In sella per arrivare terzo al Tour de France successivo, con la Mercatone Uno, costruita per portare Pantani alla vittoria. Ma la sfortuna di Pantani non era destinata a finire e allora ecco un nuovo incidente, questa volta al Giro d'Italia. Una lacerazione di un centimetro nelle fibre muscolari della coscia sinistra. Un altro stop che però non durò neanche il tempo di un anno. Marco torna in sella vincendo due tappe del Tour, finendo terzo.
Nel 1998 la prima vittoria al Giro d'Italia, in una edizione non facile, dove le tappe sulle sue montagne erano poche. Poi ancora il Tour, al quale si presentò con l'ambizione di vincere e che vinse, battendo Ullrich, primo italiano sul gradino più alto del podio dal 1965.
E poi il 1999. Le speranze puntate di nuovosul Giro. Il primo arrivo in salita aggiudicato, poi la tappa di Oropa. La vittoria che sembrava ormai certa, fino a Madonna di Campiglio, quel 5 giugno in cui vengono resi pubblici i risultati dei controlli sull'atleta, che mostrano un livello di globuli rossi superiore al consentito e lo obbligano a quindici giorni di stop e all'abbandono della gara, seguito da tutta la Mercatone-Uno.

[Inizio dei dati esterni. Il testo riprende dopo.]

-- ==== Sys2Proof/Machine/Clock.lean ====
section
/-! DEFINITION. Slot groups and frames (R253, R255, R259 to R261, R276, R289 to R294), kernel starts (R215, R218), the
stretch wave (R286, R287), the lock monitor (R284), ports that train and fail (R250 to R252) and the mesh mode (R246). -/

namespace Sys2Proof.Machine

/-! ### Slot groups -/

/-- The module's own wish (R294). -/
def State.ownWish (s : State) : Nat :=
  let host := if s.pf .clkStepReq 5 1 = 1 then s.pf .clkStepReq 0 5 else 0
  max (max s.power.wish.toNat host) s.fuses.lowestCode.toNat

/-- The largest of the module's wish and the latest wishes of its time children (R294). -/
def State.aggregateWish (s : State) : Nat :=
  s.ports.foldl (fun m (kv : Nat × Port) =>
    if kv.2.state == .full && !s.fromTimeParent kv.1 then max m kv.2.childWish.toNat else m) s.ownWish

/-- The time root announces a step when its aggregate differs from the current code and no step is pending (R294, R297). -/
def State.rootAnnounce (s : State) : State :=
  if s.timeRoot && !s.clk.announced && s.aggregateWish != s.clk.period.toNat then
    s.announce (BitVec.ofNat 5 s.aggregateWish) (s.clk.frame + 16)
  else s

/-- The message that leaves a port first: the lowest type, then the oldest (R261). -/
def firstMsg : List StitchMsg → Option StitchMsg
  | [] => none
  | m :: t => match firstMsg t with
    | some n => some (if n.mtype.toNat < m.mtype.toNat then n else m)
    | none => some m

/-- Payload of the stitch flit that a port sends at the start of the current slot group (table "Stitch flit payload"). -/
def State.stitchPayload (s : State) (p : Nat) (tree : Bool) (m : Option StitchMsg) : BitVec 512 :=
  let q := s.port p
  let up := s.fromTimeParent p
  let ab := if tree then s.skein.abandonOut else none
  let step := s.clk.announced && !up
  let flags := (if ab.isSome then 1 else 0) + (if step then 2 else 0) + (if s.clk.tol then 4 else 0)
    + (if q.childWish != 0 && !up then 8 else 0)
  let (et, ed) := match q.echo with
    | some (tx, at') => (tx.toNat, (s.clk.timebase - at').toNat)
    | none => (0, 0)
  BitVec.ofNat 512 (leNat (
    leBytes 8 s.clk.timebase.toNat ++ leBytes 8 et ++ leBytes 4 ed ++ leBytes 4 0 ++ leBytes 4 s.clk.frame.toNat ++
    leBytes 1 s.clk.sg ++ leBytes 1 flags ++ leBytes 2 0 ++
    leBytes 4 (match ab with | some a => a.1.toNat | none => 0) ++ leBytes 1 (match ab with | some a => a.2.toNat | none => 0) ++
    leBytes 1 (if up then s.aggregateWish else if step then s.clk.pending.toNat else 0) ++
    leBytes 4 (if step then s.clk.stepFrame.toNat else 0) ++ leBytes 2 0 ++
    (match m with | some m => m.mtype :: leBytes 19 m.msg.toNat | none => List.replicate 20 0)))

/-- One port's stitch flit of the slot group (R259, R261). -/
def State.sendStitch (s : State) (p : Nat) : State :=
  let m := firstMsg (s.port p).msgs
  let v := s.stitchPayload p (s.treePorts.contains p) m
  let s := s.sendLink p (2 + s.moduleId.toNat * 4) v
  match m with
  | some m => s.updPort p fun q => { q with msgs := q.msgs.erase m }
  | none => s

La solitudine. L'allontanamento dal ciclismo, la forte depressione. Prima di un ritorno che non lo riporterà mai allo splendore delle sue prestazioni precedenti. Un Giro a fare da gregario al capitano della sua squadra, Garzelli e un tour condito di polemiche con i suoi avversari, Armstrong su tutti. Un tour nel quale ottiene l'ultima vittoria della sua carriera. Prostrato nel morale, Pantani decide di partecipare al Giro 2001, ma si ritira. Poi partecipa al Giro 2003, che chiude quattordicesimo. Poco prima di entrare in clinica, per curare dipendenza da alcool e depressione.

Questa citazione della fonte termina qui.